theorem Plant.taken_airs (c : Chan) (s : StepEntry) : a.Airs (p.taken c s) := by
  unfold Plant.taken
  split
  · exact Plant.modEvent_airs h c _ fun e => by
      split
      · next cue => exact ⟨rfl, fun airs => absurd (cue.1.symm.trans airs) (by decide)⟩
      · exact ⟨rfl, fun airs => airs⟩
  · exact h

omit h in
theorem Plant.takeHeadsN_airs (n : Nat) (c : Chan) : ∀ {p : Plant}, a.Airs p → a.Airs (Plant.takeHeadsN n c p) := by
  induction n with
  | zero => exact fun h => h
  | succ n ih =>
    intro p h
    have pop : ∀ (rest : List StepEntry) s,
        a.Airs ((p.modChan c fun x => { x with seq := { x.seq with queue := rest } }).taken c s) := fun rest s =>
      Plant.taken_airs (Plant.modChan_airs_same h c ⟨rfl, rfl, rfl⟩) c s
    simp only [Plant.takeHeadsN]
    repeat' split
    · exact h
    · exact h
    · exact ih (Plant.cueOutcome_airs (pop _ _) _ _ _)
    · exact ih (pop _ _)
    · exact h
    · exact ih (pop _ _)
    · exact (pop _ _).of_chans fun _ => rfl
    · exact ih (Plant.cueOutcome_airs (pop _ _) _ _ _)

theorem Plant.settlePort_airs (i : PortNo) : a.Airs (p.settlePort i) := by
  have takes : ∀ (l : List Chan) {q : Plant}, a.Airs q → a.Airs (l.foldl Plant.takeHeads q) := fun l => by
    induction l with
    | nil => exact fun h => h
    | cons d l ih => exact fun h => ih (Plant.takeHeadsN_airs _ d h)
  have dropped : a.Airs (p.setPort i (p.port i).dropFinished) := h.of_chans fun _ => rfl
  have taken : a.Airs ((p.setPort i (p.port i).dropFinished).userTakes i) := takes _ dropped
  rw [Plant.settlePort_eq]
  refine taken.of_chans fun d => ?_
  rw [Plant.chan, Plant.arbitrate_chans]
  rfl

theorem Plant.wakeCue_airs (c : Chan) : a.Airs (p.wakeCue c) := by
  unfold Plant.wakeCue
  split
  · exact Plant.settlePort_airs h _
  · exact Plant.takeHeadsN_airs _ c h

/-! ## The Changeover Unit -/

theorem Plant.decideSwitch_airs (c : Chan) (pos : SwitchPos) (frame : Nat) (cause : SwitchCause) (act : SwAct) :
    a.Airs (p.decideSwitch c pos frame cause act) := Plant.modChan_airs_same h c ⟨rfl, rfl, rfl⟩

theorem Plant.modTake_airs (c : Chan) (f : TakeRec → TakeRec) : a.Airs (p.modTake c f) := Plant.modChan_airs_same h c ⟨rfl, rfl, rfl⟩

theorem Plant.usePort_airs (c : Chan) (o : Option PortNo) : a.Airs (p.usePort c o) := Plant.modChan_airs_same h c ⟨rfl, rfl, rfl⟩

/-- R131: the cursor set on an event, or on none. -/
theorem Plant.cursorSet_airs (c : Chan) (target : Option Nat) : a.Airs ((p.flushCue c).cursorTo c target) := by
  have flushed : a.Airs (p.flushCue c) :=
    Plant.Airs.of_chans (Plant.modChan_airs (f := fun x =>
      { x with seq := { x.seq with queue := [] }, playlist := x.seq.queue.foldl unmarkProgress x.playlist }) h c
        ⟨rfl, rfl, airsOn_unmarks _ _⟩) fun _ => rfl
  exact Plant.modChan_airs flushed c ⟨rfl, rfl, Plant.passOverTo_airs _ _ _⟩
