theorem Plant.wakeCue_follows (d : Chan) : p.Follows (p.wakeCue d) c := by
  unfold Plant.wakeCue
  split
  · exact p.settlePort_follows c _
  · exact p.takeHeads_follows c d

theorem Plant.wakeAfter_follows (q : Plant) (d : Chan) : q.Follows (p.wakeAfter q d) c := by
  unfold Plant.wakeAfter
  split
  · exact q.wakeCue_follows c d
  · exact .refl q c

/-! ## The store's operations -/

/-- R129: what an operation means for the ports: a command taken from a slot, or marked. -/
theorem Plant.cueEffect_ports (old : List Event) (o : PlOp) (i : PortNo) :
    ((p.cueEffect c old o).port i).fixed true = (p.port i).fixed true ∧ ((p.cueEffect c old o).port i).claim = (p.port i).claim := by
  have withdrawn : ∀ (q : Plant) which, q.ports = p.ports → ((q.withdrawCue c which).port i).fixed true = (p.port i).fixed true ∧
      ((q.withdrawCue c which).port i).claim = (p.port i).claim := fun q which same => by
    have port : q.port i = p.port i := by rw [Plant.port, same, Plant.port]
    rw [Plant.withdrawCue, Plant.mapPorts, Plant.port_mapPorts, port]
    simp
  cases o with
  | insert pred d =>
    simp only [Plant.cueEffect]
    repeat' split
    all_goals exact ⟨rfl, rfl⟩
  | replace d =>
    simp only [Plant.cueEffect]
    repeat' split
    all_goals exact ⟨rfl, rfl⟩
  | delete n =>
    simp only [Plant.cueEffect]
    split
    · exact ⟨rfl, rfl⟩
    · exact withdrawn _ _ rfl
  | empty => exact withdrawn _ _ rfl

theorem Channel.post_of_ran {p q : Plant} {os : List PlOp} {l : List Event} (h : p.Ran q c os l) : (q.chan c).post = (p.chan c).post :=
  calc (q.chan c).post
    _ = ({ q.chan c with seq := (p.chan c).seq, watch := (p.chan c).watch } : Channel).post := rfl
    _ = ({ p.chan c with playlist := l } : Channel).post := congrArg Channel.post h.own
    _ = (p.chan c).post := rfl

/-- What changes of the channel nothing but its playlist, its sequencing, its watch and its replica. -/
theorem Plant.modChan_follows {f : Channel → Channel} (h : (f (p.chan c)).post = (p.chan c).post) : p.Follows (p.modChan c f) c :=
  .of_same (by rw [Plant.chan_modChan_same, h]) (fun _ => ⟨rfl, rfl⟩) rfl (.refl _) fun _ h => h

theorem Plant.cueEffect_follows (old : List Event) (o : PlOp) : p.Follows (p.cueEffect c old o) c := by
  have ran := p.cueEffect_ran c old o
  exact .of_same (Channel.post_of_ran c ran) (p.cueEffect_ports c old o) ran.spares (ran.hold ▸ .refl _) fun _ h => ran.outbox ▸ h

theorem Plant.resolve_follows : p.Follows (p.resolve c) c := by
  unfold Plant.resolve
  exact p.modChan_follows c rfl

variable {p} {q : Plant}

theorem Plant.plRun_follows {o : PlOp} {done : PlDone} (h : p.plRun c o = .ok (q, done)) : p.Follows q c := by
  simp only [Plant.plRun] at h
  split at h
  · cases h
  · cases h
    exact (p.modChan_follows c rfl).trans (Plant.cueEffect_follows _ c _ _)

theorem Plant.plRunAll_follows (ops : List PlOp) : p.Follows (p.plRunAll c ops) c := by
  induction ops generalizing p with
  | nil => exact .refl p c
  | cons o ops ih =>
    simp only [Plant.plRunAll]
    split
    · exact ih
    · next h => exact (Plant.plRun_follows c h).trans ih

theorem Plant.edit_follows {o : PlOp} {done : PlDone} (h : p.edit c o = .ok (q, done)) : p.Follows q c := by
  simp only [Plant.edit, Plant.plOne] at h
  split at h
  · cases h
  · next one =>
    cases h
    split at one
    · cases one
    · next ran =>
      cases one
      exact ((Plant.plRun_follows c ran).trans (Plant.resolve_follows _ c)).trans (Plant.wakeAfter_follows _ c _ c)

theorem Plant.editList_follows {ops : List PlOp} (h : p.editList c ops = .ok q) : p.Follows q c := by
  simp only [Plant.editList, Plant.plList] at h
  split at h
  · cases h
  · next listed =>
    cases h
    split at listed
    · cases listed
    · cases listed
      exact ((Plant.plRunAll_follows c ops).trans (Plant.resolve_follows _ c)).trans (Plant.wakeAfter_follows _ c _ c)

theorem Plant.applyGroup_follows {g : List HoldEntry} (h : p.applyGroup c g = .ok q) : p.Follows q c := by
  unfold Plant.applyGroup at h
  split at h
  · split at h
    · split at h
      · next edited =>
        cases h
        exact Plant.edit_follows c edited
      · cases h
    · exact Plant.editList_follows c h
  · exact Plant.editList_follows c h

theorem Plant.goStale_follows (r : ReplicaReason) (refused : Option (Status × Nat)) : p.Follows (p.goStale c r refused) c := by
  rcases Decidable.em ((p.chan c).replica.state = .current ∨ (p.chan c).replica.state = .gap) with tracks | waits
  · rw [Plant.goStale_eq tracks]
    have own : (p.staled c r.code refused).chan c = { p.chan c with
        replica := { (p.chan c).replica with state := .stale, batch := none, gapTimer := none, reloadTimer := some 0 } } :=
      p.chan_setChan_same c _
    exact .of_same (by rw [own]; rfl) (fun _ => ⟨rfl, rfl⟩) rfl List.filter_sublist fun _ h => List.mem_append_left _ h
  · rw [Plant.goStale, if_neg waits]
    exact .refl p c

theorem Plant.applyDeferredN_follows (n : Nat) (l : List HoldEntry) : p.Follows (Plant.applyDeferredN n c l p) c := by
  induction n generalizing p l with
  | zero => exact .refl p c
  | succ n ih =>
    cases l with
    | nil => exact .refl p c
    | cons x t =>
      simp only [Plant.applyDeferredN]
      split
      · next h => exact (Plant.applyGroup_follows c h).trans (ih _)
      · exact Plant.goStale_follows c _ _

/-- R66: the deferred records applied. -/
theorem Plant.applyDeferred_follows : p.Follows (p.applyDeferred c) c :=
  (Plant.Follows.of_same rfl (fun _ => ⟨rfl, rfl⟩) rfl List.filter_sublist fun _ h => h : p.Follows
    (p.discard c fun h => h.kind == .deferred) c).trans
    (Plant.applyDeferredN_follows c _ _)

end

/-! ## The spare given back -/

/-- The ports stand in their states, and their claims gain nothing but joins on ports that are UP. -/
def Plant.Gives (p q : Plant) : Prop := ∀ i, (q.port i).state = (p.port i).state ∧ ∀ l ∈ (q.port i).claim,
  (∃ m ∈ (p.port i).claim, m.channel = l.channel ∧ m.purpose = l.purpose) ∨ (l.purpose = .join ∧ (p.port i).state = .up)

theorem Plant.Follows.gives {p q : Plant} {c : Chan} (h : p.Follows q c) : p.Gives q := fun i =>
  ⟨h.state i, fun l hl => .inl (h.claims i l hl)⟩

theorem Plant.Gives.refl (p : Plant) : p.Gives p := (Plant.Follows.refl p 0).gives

> **Assigned task**
Read through the listing and copy each line in which the word "setPort" occurs.

> **Solution for this problem**
  have dropped : a.Airs (p.setPort i (p.port i).dropFinished) := h.of_chans fun _ => rfl
  have taken : a.Airs ((p.setPort i (p.port i).dropFinished).userTakes i) := takes _ dropped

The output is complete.